Quick start

NOTE: You can find this whole page as a jupyter notebook and try it out yourself •⩊• here: notebooks/Usage_example_of_awkward_zipper.ipynb

Before even starting to work with awkward-zipper we have to use uproot library to load the data. First we load our root file:

# Create a TTree from root
tree = uproot.open("nano_dy.root")["Events"]

Then we use TBranch.arrays function to conver the TTree format we got form the root file into an awkward array:

# TTree -> awkward.Array[awkward.Record[str, awkward.Array]]
array = tree.arrays(ak_add_doc=True)

Finally we can pass the resulting array to awkward-zipper.

from awkward_zipper import NanoAOD
restructure = NanoAOD(version="latest")
result = restructure(array)

This whole process we can picture on a diagram:

digraph {
   "Root file" -> "TTree" ->
     "awkward.Array[awkward.Record[str, awkward.Array]]"
     -> "awkward-zipper";
}

How awkward-zipper works internally

Now let’s see how awkward-zipper restructures arrays internally, using Nanoaod schema(layout) as an example. The whole process can be broken down into two big steps.

Adding new fields

Any branches named n{name} are assumed to be counts branches and can converted to offsets using this helper function:

counts2offsets(counts)

Counts
[5, 8, 5, 3, 5]

Result
[0, 5, 13, 18, 21, 26]

Any local index branches with names matching {source}_{target}Idx* are converted to global indexes for the event chunk (postfix G).
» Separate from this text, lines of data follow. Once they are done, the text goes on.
-- ==== Sys2Proof/Machine/FlagsSystem.lean ====
section
/-! DEFINITION. Flag instructions, NOP, BRK and RTI (spec/45_flags_system.md). One definition per row of the
opcode table, each over shared operations. They run with PC already past the instruction
(spec/30_encoding.md R101). -/

namespace Sys2Proof.Machine

/-- CLC (R231): `P.C <- 0`. -/
def execClc (s : State) : Result := .next { s with p := { s.p with c := false } }

/-- SEC (R232): `P.C <- 1`. -/
def execSec (s : State) : Result := .next { s with p := { s.p with c := true } }

/-- CLI (R233): `P.I <- 0`. -/
def execCli (s : State) : Result := .next { s with p := { s.p with i := false } }

/-- SEI (R234): `P.I <- 1`. -/
def execSei (s : State) : Result := .next { s with p := { s.p with i := true } }

/-- CLD (R235): `P.D <- 0`. -/
def execCld (s : State) : Result := .next { s with p := { s.p with d := false } }

/-- SED (R236): `P.D <- 1`. -/
def execSed (s : State) : Result := .next { s with p := { s.p with d := true } }

/-- CLV (R237): `P.V <- 0`. -/
def execClv (s : State) : Result := .next { s with p := { s.p with v := false } }

/-- NOP (R240): nothing. -/
def execNop (s : State) : Result := .next s

/-- BRK (R238): the shared entry with break bit 1, the byte after BRK skipped. -/
def execBrk (s : State) : Result := .next (takeException (s.pc + 1) true Config.vecIrq s)

/-- RTI (R239): the shared return. -/
def execRti (s : State) : Result := .next (returnFromException s)

end Sys2Proof.Machine
end

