theorem rowCycles_le (s : State) (r : OpRow) (operands : List Byte) :
    rowCycles s r operands ≤ r.cycles + mostExtraCycles r.timing := by
  cases h : r.timing with
  | fixed => simp [rowCycles, h]
  | pageCross =>
    simp only [rowCycles, h, mostExtraCycles]
    split <;> omega
  | branch cond =>
    simp only [rowCycles, h, branchCycles, mostExtraCycles]
    repeat' split
    all_goals omega

theorem cycles_add_mostExtraCycles_le_of_mem_rowsOf (k : Nat) :
    ∀ r ∈ rowsOf k, r.cycles + mostExtraCycles r.timing ≤ 7 := by
  unfold rowsOf
  split <;> simp [mostExtraCycles]

/-- No instruction takes more than seven cycles: its row allows no more (R360). -/
theorem cyclesOf_le_seven (i : Instr) (s : State) : cyclesOf i s ≤ 7 := by
  obtain ⟨r, hfound, -⟩ := exists_row i
  have hrow := cycles_add_mostExtraCycles_le_of_mem_rowsOf _ r (List.mem_of_find?_eq_some hfound)
  simpa [cyclesOf, hfound] using (rowCycles_le s r i.operands).trans hrow

theorem exec_cycles {i : Instr} {s t : State} (h : exec i s = .next t) : t.cycles = s.cycles := by
  obtain ⟨-, -, -, -, hcycles, -⟩ := instructionsLeaveTheOutsideAlone i s t h
  exact hcycles

@[simp] theorem interruptEntry_cycles (kind : IntClass) (s : State) : (interruptEntry kind s).cycles = s.cycles := by
  cases kind <;> simp [interruptEntry]

/-- A step counts the seven cycles of an interrupt entry or those of its instruction. -/
theorem step_cycles {s t : State} (h : step s = .next t) : ∃ n, t.cycles = s.cycles + n ∧ 2 ≤ n ∧ n ≤ 7 := by
  obtain ⟨-, ⟨kind, rfl, -⟩ | ⟨i, u, -, -, hexec, rfl⟩⟩ := step_cases h
  · exact ⟨Config.intEntryCycles, by simp, by decide, by decide⟩
  · exact ⟨_, by rw [finishStep_cycles, exec_cycles hexec, advance_cycles, deliverInputs_cycles],
      two_le_cyclesOf _ _, cyclesOf_le_seven _ _⟩

/-- Settles O60: the entries of the three tables, the bounds of the rows, and what a step counts. -/
theorem cycleCountsFollowTheTable : Obligations.CycleCountsFollowTheTable := by
  refine ⟨fun s d8 a16 => ⟨fun row hrow i hi => cyclesOf_of_mem_fixedCycleTable s hrow hi,
    cyclesOf_of_mem_indexedCycleTable, cyclesOf_of_mem_branchTable⟩,
    fun i s => ⟨two_le_cyclesOf i s, cyclesOf_le_seven i s⟩, fun s t h => ?_⟩
  obtain ⟨n, hcycles, hlo, hhi⟩ := step_cycles h
  omega

end Sys2Proof.Machine
end

section
/-! SUPPORT. The reset (spec/70_reset_and_hazards.md R340, R341; spec/10_state.md R40): the vector it reads PC from, and
the flags of extra sources it clears. -/

namespace Sys2Proof.Machine

/-- No read looks at PC, so the vector reads in the state after the reset as it did just before PC was set (R341). -/
theorem hostReset_pc (w : ResetDraws) (s : State) :
    (hostReset w s).pc = memRead16 (hostReset w s) Config.vecReset := rfl

theorem hostReset_extra (w : ResetDraws) (s : State) : (hostReset w s).ic.extra =
    clearExtra (fun e => e.trigger == Trigger.edge) s.config.extraSources s.ic.extra := rfl

theorem clearExtra_getElem?_of_cleared {which : ExtraSource → Bool} {es : List ExtraSource} {fs : List Bool} {k : Nat}
    {e : ExtraSource} {f : Bool} (he : es[k]? = some e) (hwhich : which e = true)
    (hf : (clearExtra which es fs)[k]? = some f) : f = false := by
  obtain ⟨hk, -⟩ := List.getElem?_eq_some_iff.1 hf
  rw [clearExtra_length] at hk
  simpa [hf, hwhich] using clearExtra_getElem? (which := which) he (List.getElem?_eq_getElem hk)

/-- Settles O2: the fields are those `hostReset` assigns, the vector is read in the state it answers, and an
edge-triggered source is one the reset clears. -/
theorem hostResetSetsEveryResetValue : Obligations.HostResetSetsEveryResetValue := by
  refine fun w s => ⟨rfl, rfl, rfl, rfl, rfl, rfl, rfl, rfl, rfl, fun k e he hedge f hf => ?extra,
    rfl, rfl, rfl, rfl, rfl, rfl, rfl, rfl, fun k hk => ?crtc, rfl, hostReset_pc w s, rfl, rfl, rfl⟩
  case extra =>
    rw [hostReset_extra] at hf
    exact clearExtra_getElem?_of_cleared he (by simp [hedge]) hf
  case crtc => exact Vector.getElem_replicate hk

end Sys2Proof.Machine
end
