-- ==== Sys2Proof/Machine/FrameBankOps.lean ====
section
/-! DEFINITION. The frame bank manager's shared operations (chapter 8): the search for a descriptor,
release, filling, and the hand-over of a bank whole or in part. -/

namespace Sys2Proof.Machine

/-- The other bank of a channel. -/
def BankId.other : BankId → BankId
  | .bankA => .bankB
  | .bankB => .bankA

/-- A bank of the channel. -/
def Fbk.bank (f : Fbk) : BankId → Bank
  | .bankA => f.bankA
  | .bankB => f.bankB

/-- The channel with one bank replaced. -/
def Fbk.setBank (f : Fbk) (b : BankId) (x : Bank) : Fbk :=
  match b with
  | .bankA => { f with bankA := x }
  | .bankB => { f with bankB := x }

/-- The state of a descriptor. -/
def Bank.desc (b : Bank) (i : Fin 4) : DescState := b.descs[i.val]

/-- A descriptor's state replaced. -/
def Bank.setDesc (b : Bank) (i : Fin 4) (d : DescState) : Bank := { b with descs := b.descs.set i.val d }

/-- Some descriptor of the bank is in a state. -/
def Bank.has (b : Bank) (d : DescState) : Bool := (List.finRange 4).any (fun i => b.desc i == d)

/-- All four descriptors are FILLED (R148). -/
def Bank.full (b : Bank) : Bool := (List.finRange 4).all (fun i => b.desc i == .filled)

/-- The first FREE descriptor in ascending index order (R145). -/
def Bank.firstFree (b : Bank) : Option (Fin 4) := (List.finRange 4).find? (fun i => b.desc i == .free)

/-- The channel holds a RESERVED descriptor (R145). -/
def Fbk.hasReserved (f : Fbk) : Bool := f.bankA.has .reserved || f.bankB.has .reserved

/-- A release, or the report that a descriptor is consumed: a reservation ends by it (R147, R148). -/
def FbkMsg.endsReservation : FbkMsg → Bool
  | .reserve => false
  | .release .. | .filled .. => true

/-- A descriptor's state replaced. -/
def Fbk.setDesc (f : Fbk) (b : BankId) (i : Fin 4) (d : DescState) : Fbk :=
  f.setBank b ((f.bank b).setDesc i d)

/-- The note of a channel's banks (Table 10-2). -/
def bankNote : Chan → Note
  | .left => .bankL
  | .right => .bankR

/-- The bank after a hand-over: HOST, the other bank active, nothing owed (R149). -/
def Fbk.handOver (f : Fbk) (b : BankId) : Fbk :=
  { f.setBank b { f.bank b with granted := false } with active := b.other, owed := false }

/-- A hand-over of a bank in one event (R149). -/
def State.handOver (s : State) (c : Chan) (b : BankId) : State :=
  (s.setFbk c ((s.fbk.get c).handOver b)).raise (bankNote c)

/-- Steps 2 to 4 of R145, from which a search also goes on after an UNUSABLE descriptor (R146): the
active bank, its first FREE descriptor and the read of it, or NO_ROOM. R146 says that a search passes over at
most eight descriptors, but by its own steps a bank that is handed over during the search and that the host
GRANTs again before the search ends is searched again from 0: that the search follows the steps then, with no
bound of eight, is the MODEL'S CHOICE (DESIGN CHOICE, log 44). -/
def State.seek (s : State) (c : Chan) : State :=
  let f := s.fbk.get c
  let active := if !(f.bank f.active).granted && (f.bank f.active.other).granted
    then f.active.other else f.active
  let f := { f with active := active }
  let found := if (f.bank active).granted then (f.bank active).firstFree else none
  match found with
  | some i => s.setFbk c { f with search := some (.reading i) }
  | none => (s.setFbk c { f with search := none }).toOcc (.noRoom c)

/-- A RESERVED descriptor returned to FREE with no result; a hand-over owed for it is made in the same
event. Another descriptor is left as it is (R147, R150). -/
def State.releaseDesc (s : State) (c : Chan) (b : BankId) (i : Fin 4) : State :=
  let f := s.fbk.get c
  if (f.bank b).desc i = .reserved then
    let s' := s.setFbk c (f.setDesc b i .free)
    if f.owed then s'.handOver c b else s'
  else s

/-- A descriptor becomes FILLED and its bank is tested: handed over when all four are FILLED, or, for the
reservation of the channel, when a hand-over is owed (R148, R150). -/
def State.fillDesc (s : State) (c : Chan) (b : BankId) (i : Fin 4) (reservation : Bool) : State :=
  let f := s.fbk.get c
  let f' := f.setDesc b i .filled
  let s' := s.setFbk c f'
  if (f'.bank b).full || (reservation && f.owed) then s'.handOver c b else s'

/-- The partial hand-over test of one channel (R150). -/
def State.partialHandOverOf (s : State) (c : Chan) : State :=
  let f := s.fbk.get c
  let bank := f.bank f.active
  if bank.granted && bank.has .filled then
    if bank.has .reserved then s.setFbk c { f with owed := true } else s.handOver c f.active
  else s

/-- The partial hand-over on entry into READY, HAND_WAIT or NO_VOLUME (R150). -/
def State.partialHandOver (s : State) : State := (s.partialHandOverOf .left).partialHandOverOf .right

/-- The volume state enters READY, HAND_WAIT or NO_VOLUME (R150). -/
def State.enterRest (s : State) (v : VolState) : State :=
  { s with vau := { s.vau with vol := v } }.partialHandOver

end Sys2Proof.Machine
end

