-- ==== Sys2Proof/Machine/Turning.lean ====
section
/-! DEFINITION. The turn sequencer's commands (chapter 5): its requests and STOP, the switches and
sensors, its watches, and the PARK and ARM RESTORE orders. Every meaning ends in `State.settle`, since
the interlock signal follows the states in the same event (R80). -/

namespace Sys2Proof.Machine

/-- The end of an event at TSQ: the state it leads to, with the interlock signal following (R80). -/
def State.tsqNext (s after : State) : StepOutcome := .next (after.settle s.tsq.ready)

/-- TSQ in a stage. -/
def Tsq.inStage (t : Tsq) (g : Stage) : Bool := t.stage == some g

/-- At rest for R79: no work in flight, and the arm not DEAD (log 15). -/
def Tsq.atRest (t : Tsq) : Bool := t.work == .none && t.arm != .dead

/-! ### Requests of OCC (R81, R89, R95) -/

/-- The turn is refused (R81); work in flight is a PARK's, or one that OCC's protocol excludes. -/
def Tsq.refusesTurn (t : Tsq) : Bool := t.arm != .parked || t.vacuum != .off || t.work != .none

/-- An accepted turn (R81): entry r, the counters and the level set; PLATEN_UP begins, or waits for bank
lit to fall. -/
def State.acceptTurn (s : State) (c : Nat) : State :=
  let r := nextPhysical s.vau.plan c
  let t := { s.tsq with
    work := .turn c r, attempts := 0, heavy := 0, windowClosed := false, failure := none
    stopTaken := false, turnedBack := false, level := s.baseKnife r }
  s.setTsq (if s.ldu.bankLit then { t with stage := some .waitDark } else t.beginPlatenUp s.profile)

/-- TURN_REQUEST (R81). -/
def execTurnRequest (s : State) : StepOutcome :=
  s.tsqNext (match s.tsq.inbox with
    | .turn c :: rest =>
      let s := s.setTsq { s.tsq with inbox := rest }
      if s.tsq.refusesTurn then s.toOcc (.turn .armNotReady) else s.acceptTurn c
    | _ => s)

/-- PLATEN_REQUEST: taken when no work is in flight (R89). -/
def execPlatenRequest (s : State) : StepOutcome :=
  s.tsqNext (match s.tsq.inbox with
    | .platen :: rest =>
      if s.tsq.work = .none then
        (s.setTsq { s.tsq with inbox := rest, work := .platen }).beginPlatenDown
      else s
    | _ => s)

/-- A STOP turns the turn back: it will end STOPPED, and its retry window is stopped (R95, rows 1, 2). -/
def Tsq.turnBack (t : Tsq) : Tsq := { t with turnedBack := true, retryWatch := none }

/-- What a STOP does at each stage of a turn (R95; log 16). -/
def State.stopTurn (s : State) (g : Stage) : State :=
  match g with
  | .waitDark | .platenUp => (s.setTsq s.tsq.turnBack).beginPlatenDown
  | .reach | .separate => s.setTsq (s.tsq.turnBack.beginReturn s.profile)
  | .lift | .read => s.setTsq (s.tsq.turnBack.beginRelease s.profile)
  | .release => if s.tsq.failure.isSome then s else s.setTsq s.tsq.turnBack
  | .sweep | .setDown | .goHome | .platenDown | .retract => s

/-- TSQ_STOP: a STOP passed by OCC (R95); it does not stop a platen request, and finds nothing to act on
when the work has just ended. -/
def execTsqStop (s : State) : StepOutcome :=
  s.tsqNext (match s.tsq.inbox with
    | .stop :: rest =>
      let s := s.setTsq { s.tsq with inbox := rest }
      match s.tsq.work, s.tsq.stage with
      | .turn _ _, some g => (s.setTsq { s.tsq with stopTaken := true }).stopTurn g
      | .platen, _ => s.setTsq { s.tsq with stopTaken := true }
      | _, _ => s
    | _ => s)

/-! ### The position switches and the pressure sensor (R79, R81, R88, R89, R94, R96) -/

/-- UP_SWITCH_CLOSES: PLATEN_UP ends and REACH begins (R81); an UNKNOWN platen at rest is UP (R79). -/
def execUpSwitchCloses (s : State) : StepOutcome :=
  let t := { s.tsq with upSw := true }
  s.tsqNext (s.setTsq (
    if t.inStage .platenUp then { t with platen := .up }.beginReach s.profile
    else if t.atRest && t.platen == .unknown then { t with platen := .up }
    else t))

/-- UP_SWITCH_OPENS: an UP platen at rest is UNKNOWN (R79). -/
def execUpSwitchOpens (s : State) : StepOutcome :=
  let t := { s.tsq with upSw := false }
  s.tsqNext (s.setTsq (if t.atRest && t.platen == .up then { t with platen := .unknown } else t))

/-- DOWN_SWITCH_CLOSES: PLATEN_DOWN ends with the platen DOWN (R89); an UNKNOWN platen at rest is DOWN
(R79). -/
def execDownSwitchCloses (s : State) : StepOutcome :=
  let t := { s.tsq with downSw := true }
  s.tsqNext (
    if t.inStage .platenDown then (s.setTsq t).arriveDown .down
    else s.setTsq (if t.atRest && t.platen == .unknown then { t with platen := .down } else t))

/-- DOWN_SWITCH_OPENS: a DOWN platen at rest is UNKNOWN (R79). -/
def execDownSwitchOpens (s : State) : StepOutcome :=
  let t := { s.tsq with downSw := false }
  s.tsqNext (s.setTsq (if t.atRest && t.platen == .down then { t with platen := .unknown } else t))

/-- PRESSURE_READING: a reading at the limit during PLATEN_DOWN stops the platen in CONTACT (R89). A reading is
kept whenever it comes, for the begin of a later PLATEN_DOWN (DESIGN CHOICE, log 42). -/
def execPressureReading (counts : Fin 1024) (s : State) : StepOutcome :=
  let s' := s.setTsq { s.tsq with pressure := counts.val }
  s.tsqNext (
    if s'.tsq.inStage .platenDown && s.profile.pressureLimit ≤ counts.val then s'.arriveDown .contact
    else s')

/-- PARK_SWITCH_CLOSES: RETURN, a retract or a PARK ends with the arm PARKED (R88, R94, R96); a HELD or
UNKNOWN arm at rest is PARKED (R79). -/
def execParkSwitchCloses (s : State) : StepOutcome :=
  let t := { s.tsq with parkSw := true }
  let parked := s.setTsq { t with arm := .parked }
  s.tsqNext (match t.work, t.stage with
    | .park slot, _ => (parked.setTsq parked.tsq.endWork).answer slot .done
    | .turn _ _, some .goHome => (parked.setTsq { parked.tsq with stageWatch := none }).beginPlatenDown
    | .turn _ _, some .retract => parked.stallTurn
    | .none, _ => if t.arm = .held ∨ t.arm = .unknown then parked else s.setTsq t
    | _, _ => s.setTsq t)

/-- PARK_SWITCH_OPENS: a PARKED arm at rest is UNKNOWN (R79). -/
def execParkSwitchOpens (s : State) : StepOutcome :=
  let t := { s.tsq with parkSw := false }
  s.tsqNext (s.setTsq (if t.atRest && t.arm == .parked then { t with arm := .unknown } else t))

/-! ### The turn's stages (R82 to R88, R91) -/

/-- EDGE_REACHED: REACH ends and SEPARATE begins (R82). -/
def execEdgeReached (s : State) : StepOutcome :=
  s.tsqNext (match s.tsq.work, s.tsq.stage with
    | .turn _ r, some .reach => s.setTsq (s.tsq.beginSeparate s.profile (s.baseKnife r))
    | _, _ => s)

/-- BURST_END: SEPARATE ends and LIFT begins (R82, R84). -/
def execBurstEnd (s : State) : StepOutcome :=
  s.tsqNext (if s.tsq.inStage .separate then s.setTsq (s.tsq.beginLift s.profile) else s)

/-- VACUUM_SWITCH_CLOSES: LIFT ends and READ begins (R84). -/
def execVacuumSwitchCloses (s : State) : StepOutcome :=
  s.tsqNext (if s.tsq.inStage .lift then s.setTsq { s.tsq with stage := some .read, stageWatch := none }
    else s)

/-- RELEASE ends: a turn turned back, or one whose failure is recorded, returns; another tries again
(R86, R87, R95). -/
def State.endRelease (s : State) (r : Nat) : State :=
  if s.tsq.turnedBack || s.tsq.failure.isSome then s.setTsq (s.tsq.beginReturn s.profile)
  else s.setTsq (s.tsq.beginSeparate s.profile (s.baseKnife r))

/-- A leaf lost in SWEEP (R91): the arm HELD, the vacuum OFF, NOTE.ARM, the UNCERTAIN flag of the entry
(R38), and LEAF_DROPPED with the entry. -/
def State.dropLeaf (s : State) (r : Nat) : State :=
  ((s.setTsq { s.tsq with vacuum := .off }).holdArm.changeAccount
    (fun v => v.setUncertain r true)).answerTurn (.failed .leafDropped r)

/-- VACUUM_SWITCH_OPENS: it ends RELEASE or SET_DOWN, loses the hold in READ, or loses the leaf in SWEEP
(R84, R85, R88, R91). -/
def execVacuumSwitchOpens (s : State) : StepOutcome :=
  s.tsqNext (match s.tsq.work, s.tsq.stage with
    | .turn _ r, some .release => s.endRelease r
    | .turn _ _, some .setDown => s.setTsq (s.tsq.beginReturn s.profile)
    | .turn _ r, some .read => s.failAttempt r .none
    | .turn _ r, some .sweep => s.dropLeaf r
    | _, _ => s)

/-- READ_SETTLED: ONE begins SWEEP; another reading is a failed attempt (R85). -/
def execReadSettled (reading : LeafReading) (s : State) : StepOutcome :=
  s.tsqNext (match s.tsq.work, s.tsq.stage with
    | .turn _ r, some .read =>
      match reading with
      | .one => s.setTsq (s.tsq.beginSweep s.profile)
      | .none => s.failAttempt r .none
      | .two => s.failAttempt r .two
      | .many => s.failAttempt r .many
    | _, _ => s)

/-- SWEEP_END: SWEEP ends and SET_DOWN begins (R88). -/
def execSweepEnd (s : State) : StepOutcome :=
  s.tsqNext (if s.tsq.inStage .sweep then s.setTsq (s.tsq.beginSetDown s.profile) else s)

/-! ### The watches (R86, R92 to R94, R96) -/

/-- RETRY_WINDOW_EXPIRY: window closed becomes 1 (R86). -/
def execRetryWindowExpiry (s : State) : StepOutcome :=
  s.tsqNext (if s.tsq.retryWatch.mayExpire
    then s.setTsq { s.tsq with retryWatch := none, windowClosed := true } else s)

/-- The expiry of a stage watch: a PARK ends STALL (R96), a platen or an arm stalls (R92), a retract ends
(R94). -/
def State.stageExpired (s : State) : State :=
  match s.tsq.work, s.tsq.stage with
  | .park slot, _ => (s.holdArm.setTsq s.holdArm.tsq.endWork).answer slot .stall
  | _, some .platenUp | _, some .platenDown => s.platenStall
  | _, some .retract =>
    (if s.tsq.cutWatch.isSome then s.cutArm else s.holdArm).stallTurn
  | _, _ => s.armStall

/-- STAGE_WATCH_EXPIRY (R92). -/
def execStageWatchExpiry (s : State) : StepOutcome :=
  s.tsqNext (if s.tsq.stageWatch.mayExpire then s.stageExpired else s)

/-- CUT_DELAY_EXPIRY: under RETRACT_CUT the arm becomes DEAD before it reaches park (R94). -/
def execCutDelayExpiry (s : State) : StepOutcome :=
  s.tsqNext (if s.tsq.cutWatch.isSome then s.cutArm.stallTurn else s)

/-! ### PARK and ARM RESTORE (R96, R97) -/

/-- In OPENING and CLOSING both orders are refused BUSY (R33, R52). -/
def VolState.refusesArm : VolState → Bool
  | .opening | .closing => true
  | _ => false

/-- The class of a PARK's arm watch: 12 when no volume is open (R96). -/
def State.parkClass (s : State) : Nat := if s.vau.vol = .noVolume then 12 else s.profile.armClass

/-- PARK when it is taken (R96): with the release flag the vacuum is OFF and the foot is lowered. -/
def State.park (s : State) (i : Fin 16) (release : Bool) : State :=
  if s.vau.vol.refusesArm then s.answer i .busy
  else if s.tsq.arm = .dead then s.answer i .armDead
  else if s.tsq.work ≠ .none then s.answer i .busy
  else
    let t := if release then { s.tsq with vacuum := .off, foot := .lowered } else s.tsq
    if t.arm = .parked then (s.setTsq t).answer i .done
    else s.setTsq { t with work := .park i, arm := .moving, stageWatch := some s.parkClass }

/-- PARK (R96). -/
def execPark (s : State) : StepOutcome :=
  s.tsqNext (match s.nextOrder .tsq with
    | some (⟨i, .park release⟩, s) => s.park i release
    | _ => s)

/-- ARM RESTORE when it is taken (R97). -/
def State.armRestore (s : State) (i : Fin 16) : State :=
  if s.vau.vol.refusesArm then s.answer i .busy
  else if s.tsq.arm = .dead then
    (s.setTsq { s.tsq with arm := .unknown, relayOpen := false }).answer i .done
  else s.answer i .notDead

/-- ARM_RESTORE (R97). -/
def execArmRestore (s : State) : StepOutcome :=
  s.tsqNext (match s.nextOrder .tsq with
    | some (⟨i, .armRestore⟩, s) => s.armRestore i
    | _ => s)

end Sys2Proof.Machine
end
All local indices and their correlating global indices are taken from awkward_zipper.NanoAOD.all_cross_references dictionary.

local2globalindex(index, counts)

Index array
[[], [1], [], [2, 3]]

Counts array
[8, 7, 4, 7]

Result
[[], [9], [], [21, 22]]

Any nested_items are constructed, if the necessary branches are available. All the input indices are taken from the awkward_zipper.NanoAOD.nested_items dictionary.

nestedindex(indices)

First index array
[[0, 2, 4], [8, 6]]

Second index array
[[1, 3, 5], [-1, 7]]

Result
[[[0, 1], [2, 3], [4, 5]],
[[8, -1], [6, 7]]]

In the same manner any awkward_zipper.NanoAOD.nested_index_items and awkward_zipper.NanoAOD.special_items are constructed, if the necessary branches are available. You can find all these functions in the documentation for awkward_zipper.kernels

Grouping(zipping) all the fields together

From those arrays, NanoAOD collections are formed as collections of branches grouped by name, where:

  • one branch exists named name and no branches start with name_, interpreted as a single flat array;

Example: Each event has only one Run Id. Interpreted flat array will look look like this:
<Array [1, 1, 1, 1, 1, 1, …, 1, 1, 1, 1, 1] type=’40 * uint32
[parameters={“__doc__”: “run/i”}]’>

  • one branch exists named name, one named n{name}, and no branches start with name_, interpreted as a single jagged array;

Example: Each event has a flat array of PS Weights. Interpreted single jagged array will look look like this:
<Array
[[1.01, 1.26, 0.99, 0.791],
[2.06, 0.872, 0.535, 0.962],
[1.07, 0.887, 0.933, 1.02],
[0.833, 0.827, 1.15, 1.1],
…]
type=’40 * [var * float32, …’>

  • no branch exists named {name} and many branches start with name_*, interpreted as a flat table; or

Example: Each event has a SINGLE Generator. Each Generator consists of a record of Generator parameters. These parameters can be scalars or flat arrays. Interpreted flat table will look look like this:
<Array
[{id2: -1, x1: 0.214, xpdf2: 0, xpdf1: 0, weight: 2.63e+04, id1: 1, …},
{id2: 1, x1: 0.0142, xpdf2: 0, xpdf1: 0, weight: 2.63e+04, id1: -1, …},
…]
type=’40 * NanoCollection[xpd…’>

  • one branch exists named n{name} and many branches start with name_*, interpreted as a jagged table.

Example: Each event has an array of Jets. Each Jet consists of a record of Jet parameters. These parameters can be scalars or flat arrays. Interpreted jagged table will look look like this:
<Array
[[Jet, …, Jet],
[Jet, …],
[Jet, …],
…]
type=’40 * var * Jet[area: f…’>

Collections are assigned mixin types according to the mixins awkward_zipper.NanoAOD.mixins mapping. Finally, all collections are then zipped into one NanoEvents record and returned.